Seattle to Mars: Exploring Substance and Hype in a New Era of Space

We’ve reached a new level of excitement about space in Seattle, and across the country, with “The Martian” as the No. 1 film at American movie theaters for the second weekend in a row.

This adds to an already amazing year in which humanity has landed a probe on the surface of a comet, taken beautiful images of Pluto from the New Horizons mission, and made continued strides in the development of new commercial spacecraft.

People are thinking and talking about space in ways that we haven’t seen in at least a generation. The tantalizing prospect of space as a new commercial frontier is helping expand our notion of who and what we’ll send into space, and why we’ll do it. [We’ll cover Seattle’s role as a hub for entrepreneurship in a new era of space exploration at Xconomy’s Seattle 2035 conference Oct. 30. Check out the full agenda here.]

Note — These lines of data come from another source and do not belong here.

-- ==== Sys2Proof/Machine/Pool.lean ====
section
/-! DEFINITION. Pool loads, stores, full/empty forms, atomics and multicast stores, opcodes 0x70 to 0x77 (07_pool.md R180
to R189), and the arrival of their accesses at the shares. -/

namespace Sys2Proof.Machine

open Sys2Proof

/-! ### What comes first -/

/-- An access or request not yet started that the order of its thread keeps behind one of a list (R345). -/
def State.heldBehind (s : State) (kept : List Nat) (i : Nat) : Bool :=
  match s.accesses.find? fun a => a.id == i, s.reqs.find? fun r => r.id == i with
  | some a, _ => a.state == .sent && (s.holds a).any kept.contains
  | none, some r => r.state == .sent && (s.reqHolds r).any kept.contains
  | none, none => false

/-- A list, and the accesses and requests of a team that the order of their thread keeps behind something in it, from the
earliest on. -/
def State.allBehind (s : State) (team : Nat) (first : List Nat) : List Nat :=
  (sortNat (((s.accesses.filter fun a => a.team == team).map (·.id)) ++ (s.reqs.filter fun r => r.team == team).map (·.id))).foldl
    (fun kept i => if s.heldBehind kept i = true then kept ++ [i] else kept) first

/-- The accesses and requests of a team that wait behind an access of their own thread that is in a waiter list or has been
rejected, or behind a wait of their own thread for other threads or engines. -/
def State.resting (s : State) (team : Nat) : List Nat :=
  s.allBehind team (((s.accesses.filter fun a => a.team == team && a.state != .sent).map (·.id)) ++
    ((s.team team).tbar.flatten.map (·.2.1)) ++
    ((s.engineWaits.filter fun w => w.team == team && w.act.acquires).map (·.ticket)) ++
    (s.recvWaits.filter fun w => w.team == team && w.acq != 0).map (·.ticket))

/-- What is in flight and performs before an access. An access that a wait of its own thread keeps back takes no place in
its pair before that wait is over, or the thread that would end the wait could stand behind it for ever (R195, R199; DEDUCED,
notes/assumptions/37.md). -/
def State.blockers (s : State) (a : Access) : List Nat :=
  ((s.accesses.filter fun e => e.id != a.id && e.ahead a && !(s.resting e.team).contains e.id).map (·.id)) ++ s.holds a

/-! ### Issue -/

/-- The effective address of a format M or N pool word, the offset scaled by `size` (R37). -/
def poolEa (c : Ctx) (rank a x off offBits size : Nat) : Nat :=
  wrap 32 ((c.val rank a 1 : Int) + (c.val rank x 1 : Int) + toSigned offBits off * (size : Int))

/-- Occupancy of a pool word of so many bytes (R71, R182). -/
def poolOcc (size n : Nat) : Nat :=
  if size ≤ 4 then occOf n 4 else if size = 8 then occOf n 2 else if size = 16 then occOf n 1 else max 6 (2 * n)

/-- The layers whose planes a word moves (R169): none when the stride is zero. -/
def planesOf (c : Ctx) : List Nat := if c.tm.gplane.toNat % 2 ^ 32 = 0 then [] else c.g

/-- The address of plane `k` of a datum (R169). -/
def planeAddr (c : Ctx) (ea k : Nat) : Nat := (ea + k * (c.tm.gplane.toNat % 2 ^ 32)) % 2 ^ 32

/-- The first failing check of a list of addresses. -/
def firstFault (c : Ctx) (size : Nat) (ap : Bool) (eas : List Nat) : Option (Cause × Nat) :=
  eas.findSome? fun ea => (accessCheck c ea size ap).map fun cause => (cause, ea)

/-- A mapped line that an access of `size` bytes finds in need of a fill, or filling before its translation has ended,
holds the gang (R212): the first such line, with the access's address. A weak store goes on once the page is found not
present. Where no fill slot is free the access goes to its share, which rejects it (R206). -/
def lineHold (c : Ctx) (s : State) (eas : List Nat) (size : Nat) (reads weakStore : Bool) : Option (Nat × Nat) :=
  let cl := s.cluster c.tm.cluster
  eas.findSome? fun ea =>
    if ea / 2 ^ 30 ≠ 0 then none
    else (cl.linesIn (keyOf ea) size).findSome? fun line =>
      let l := cl.line line
      if (l.needsFill (keyOf ea) size reads && s.fillRoom cl.id line 992) ||
          (l.st == .filling && l.walked.isNone && !(l.missing && weakStore)) then some (line, ea)
      else none

/-- Hold a thread's access at its word for the walk of a line, whose fill starts if it has not (R212); it starts no fill
before the thread's acquires are complete (R352). -/
def holdLine (c : Ctx) (s : State) (rank line ea : Nat) (weakStore : Bool) : ThreadOut :=
  if ((s.cluster c.tm.cluster).line line).st == .filling then .hold s (.line c.tm.cluster line ea weakStore)
  else
    let ids := s.acquiring c.tm.id rank
    if !ids.isEmpty then .hold s (.flights ids)
    else .hold (s.startFill c.tm.cluster line c.gang.sys) (.line c.tm.cluster line ea weakStore)

/-- A word that reads an object in pool itself is held until the object's lines serve it (R210). -/
def State.fillWait (s : State) (cid key n : Nat) : Wait := .fill cid (s.fillingIn cid key n)

/-- The region line that an engine's access to a pool range must wait for, if any; its fill starts (R210, R248). An access
that is served touches its lines (R378). -/
def State.lineFor (s : State) (cid key n : Nat) (reads sys : Bool) : Option Nat × State :=
  match s.lineServes cid key n reads sys with
  | (true, s1) => (none, s1.touch cid key n)
  | (false, s1) => (some (s1.fillingIn cid key n), s1)

/-- The first region line that an engine must wait for before it can update the objects of `n` bytes at some pool
addresses. -/
def State.objectsFor (s : State) (cid n : Nat) (sys : Bool) (addrs : List Nat) : Option Nat × State :=
  addrs.foldl (fun (p : Option Nat × State) a => match p.1 with
    | some _ => p
    | none => p.2.lineFor cid (keyOf a) n true sys) (none, s)

/-- A word reads an object of `n` bytes at pool address `a` itself: why that keeps it, or the state in which it reads. -/
def objectWait (c : Ctx) (s : State) (rank a n : Nat) : Option ThreadOut × State :=
  match lineHold c s [a] n true false with
  | some (line, ea) => (some (holdLine c s rank line ea false), s)
  | none =>
    match s.lineServes c.tm.cluster (keyOf a) n true c.gang.sys with
    | (false, s1) => (some (.hold s1 (s1.fillWait c.tm.cluster (keyOf a) n)), s1)
    | (true, s1) => (none, s1.touch c.tm.cluster (keyOf a) n)

/-- One access that a word sends: address, size and operation. -/
structure Piece where
  ea   : Nat
  size : Nat
  op   : PoolOp

/-- Cut a pool access of 16 or 32 bytes into its 8-byte words, which perform on their own (R179). An aperture access
performs whole, at one moment (R108). -/
def cutLoad (ea size d plane : Nat) (zero : List Nat) (count : Option Nat) : List Piece :=
  if size ≤ 8 || ea / 2 ^ 30 = 3 then [{ ea, size, op := .load d plane zero count }]
  else (List.range (size / 8)).map fun j =>
    { ea := ea + 8 * j, size := 8, op := .load (if d = 255 then 255 else d + 2 * j) plane zero none }
def cutStore (ea size v : Nat) : List Piece :=
  if size ≤ 8 || ea / 2 ^ 30 = 3 then [{ ea, size, op := .store (toBytes size v) }]
  else (List.range (size / 8)).map fun j =>
    { ea := ea + 8 * j, size := 8, op := .store (toBytes 8 (v / 2 ^ (64 * j))) }

/-- Send the accesses of one plane, which perform after the accesses `after`; the numbers they take come with the state. -/
def sendPlane (c : Ctx) (rank ticket sc ord grp : Nat) (after : List Nat) : State → List Piece → List Nat × State
  | s, [] => ([], s)
  | s, p :: ps =>
    let ap := p.ea / 2 ^ 30 == 3
    let (id, s1) := (s.owe ticket rank 1).sendAccess
      { ticket, cluster := c.tm.cluster, team := c.tm.id, rank, src := coreSlot c.tm rank,
        dst := if ap then none else some (bits p.ea 29 24),
        key := if ap then p.ea % 2 ^ 19 else keyOf p.ea,
        size := p.size, sc, ord, sys := c.gang.sys, op := p.op, after, grp }
    let (ids, s2) := sendPlane c rank ticket sc ord grp after s1 ps
    (id :: ids, s2)

/-- Send planes, each of which performs after the one before it (R170). -/
def sendPlanes (c : Ctx) (rank ticket sc ord grp : Nat) : State → List (List Piece) → List Nat → State
  | s, [], _ => s
  | s, p :: ps, after =>
    let (ids, s1) := sendPlane c rank ticket sc ord grp after s p
    sendPlanes c rank ticket sc ord grp s1 ps ids

/-- Send the accesses of a thread's word: the planes of each set in their order, the sets in no order of their own
(R189). -/
def sendSets (c : Ctx) (rank ticket sc ord : Nat) (s : State) (sets : List (List (List Piece))) : State :=
  sets.foldl (fun (s1 : State) ps => sendPlanes c rank ticket sc ord s.nextId s1 ps []) s

/-- The g register of a word takes the lowest-ranked Active thread's value alone (R110). -/
def destFor (c : Ctx) (rank d : Nat) : Nat := if 192 ≤ d && d < 255 && rank ≠ c.lead then 255 else d
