-- ==== Sys2Proof/Machine/MatrixCore.lean ====
section
/-! DEFINITION. The matrix complex (10_matrix.md R256 to R276, R289): reservations, banks, claims, one step of a loop, and
the commands of a team's queue. The instructions are in MatrixWords.lean. -/

namespace Sys2Proof.Machine

open Sys2Proof

/-! ### Records, names and resources (R257, R258, R262, R264) -/

def recNP (r : BitVec 128) : Nat := bits r.toNat 115 108
def recORG (r : BitVec 128) : Nat := bits r.toNat 107 95
def recSCB (r : BitVec 128) : Nat := bits r.toNat 94 85
def recSCA (r : BitVec 128) : Nat := bits r.toNat 84 72
def recBL (r : BitVec 128) : Nat := bits r.toNat 71 69
def recKB (r : BitVec 128) : Nat := bits r.toNat 68 67
def recKA (r : BitVec 128) : Nat := bits r.toNat 66 65
def recFB (r : BitVec 128) : Nat := bits r.toNat 63 48
def recFA (r : BitVec 128) : Nat := bits r.toNat 47 32

/-- Block length in elements (R262). -/
def blockLen (bl : Nat) : Nat := if bl = 0 then 0 else 2 ^ (bl + 2)

/-- The operand slot width of a kind and descriptor (R259). -/
def kindWidth (kind desc : Nat) : Nat :=
  match kind with
  | 0 => slotOf (descWidth desc)
  | 3 => 8
  | _ => 16

/-- A record is consistent (R262). -/
def recOk (r : BitVec 128) : Bool :=
  kindWidth (recKA r) (recFA r) == kindWidth (recKB r) (recFB r) && (recBL r == 0 || (recKA r == 0 && recKB r == 0)) &&
  decide (recBL r ≤ 4)

def State.matrixOf (s : State) (team : Nat) : Matrix := (s.matrix.find? fun m => m.team == team).getD { team }
def State.updMatrix (s : State) (team : Nat) (f : Matrix → Matrix) : State :=
  { s with matrix := s.matrix.map fun (m : Matrix) => if m.team == team then f m else m }

/-- The reservation that a slot name holds, and the bank that a bank name holds. -/
def Matrix.slot? (m : Matrix) (name : Nat) : Option PSlot := m.slots.find? fun p => p.name == some name
def Matrix.bank? (m : Matrix) (name : Nat) : Option Bank := m.banks.find? fun b => b.name == some name
def Matrix.slotId (m : Matrix) (id : Nat) : PSlot := (m.slots.find? fun p => p.id == id).getD {}
def Matrix.bankId (m : Matrix) (id : Nat) : Bank := (m.banks.find? fun b => b.id == id).getD {}
/-- The two banks of a tile, by their numbers. -/
def Matrix.tile? (m : Matrix) (t : Nat) : Option (Nat × Nat) :=
  match m.bank? (2 * t), m.bank? (2 * t + 1) with
  | some lo, some hi => some (lo.id, hi.id)
  | _, _ => none

/-- The easel window of a team in rows (R257). -/
def State.window (s : State) (team : Nat) : Nat :=
  match (s.grid (s.team team).grid).easel with
  | 0 => 0
  | k => 128 * 2 ^ k

/-- Panels and banks of a quad that are free. -/
def State.freePanels (s : State) (quad : Nat) : Nat :=
  128 - ((s.matrix.filter fun m => (s.team m.team).quad == quad).flatMap fun m => m.slots.map fun p => recNP p.record).foldl (· + ·) 0
def State.freeBanks (s : State) (quad : Nat) : Nat :=
  64 - ((s.matrix.filter fun m => (s.team m.team).quad == quad).map fun m => m.banks.length).foldl (· + ·) 0

def resSlot (id : Nat) : Nat := 4 * id
def resBank (id : Nat) : Nat := 4 * id + 1
def resEasel (core block : Nat) : Nat := 4 * (16 * core + block) + 2

/-- The team's commands. -/
def State.teamCommands (s : State) (team : Nat) : List MCommand := s.mcommands.filter fun c => c.team == team

/-- Reservations and banks without a name go once no command uses them (R265). -/
def State.sweepMatrix (s : State) (team : Nat) : State :=
  let used := (s.teamCommands team).flatMap fun c => c.reads ++ c.writes
  s.updMatrix team fun m =>
    { m with slots := m.slots.filter fun p => p.name.isSome || used.contains (resSlot p.id),
             banks := m.banks.filter fun b => b.name.isSome || used.contains (resBank b.id) }

/-- Set the bytes of a reservation, of a bank, or of an easel window. -/
def State.setRows (s : State) (team id : Nat) (f : List Host.Cell → List Host.Cell) : State :=
  s.updMatrix team fun m => { m with slots := m.slots.map fun (p : PSlot) => if p.id == id then { p with rows := f p.rows } else p }
def State.setBank (s : State) (team id : Nat) (f : List Host.Cell → List Host.Cell) : State :=
  s.updMatrix team fun m => { m with banks := m.banks.map fun (b : Bank) => if b.id == id then { b with bytes := f b.bytes } else b }

/-- The bank and the byte of element (row, column) of a tile (R258). -/
def tileAt (lo hi row col : Nat) : Nat × Nat := (if row < 32 then lo else hi, (row % 32 * 128 + col) * 4)
def Matrix.elem (m : Matrix) (lo hi row col : Nat) : Nat :=
  let p := tileAt lo hi row col
  readNat (m.bankId p.1).bytes p.2 4

/-! ### One step (R259 to R261, R267 to R270) -/

/-- The bits of a list of bytes as codes of width `w`, `n` of them. -/
def codesOf (bs : List Byte) (w n : Nat) : List Nat :=
  let v := fromBytes bs
  (List.range n).map fun i => v / 2 ^ (w * i) % 2 ^ w

/-- An operand: its value and sign bit, and whether its block's scale is 0x00. -/
structure MOpnd where
  val  : FVal := .fin false 0 0
  sign : Bool := false
  zero : Bool := false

Space exploration and entrepreneurship are perhaps as complicated a business as there is, with overlapping and interlocking technologies, motivations, and, yes, often enormous price tags—though the dramatic improvements in cost and capabilities that put powerful computers in our pockets are working in this industry, too.

Matt Damon, who plays Astronaut Mark Watney in "The Martian," doing some social media outreach on behalf of NASA. Photo via 20th Century Fox.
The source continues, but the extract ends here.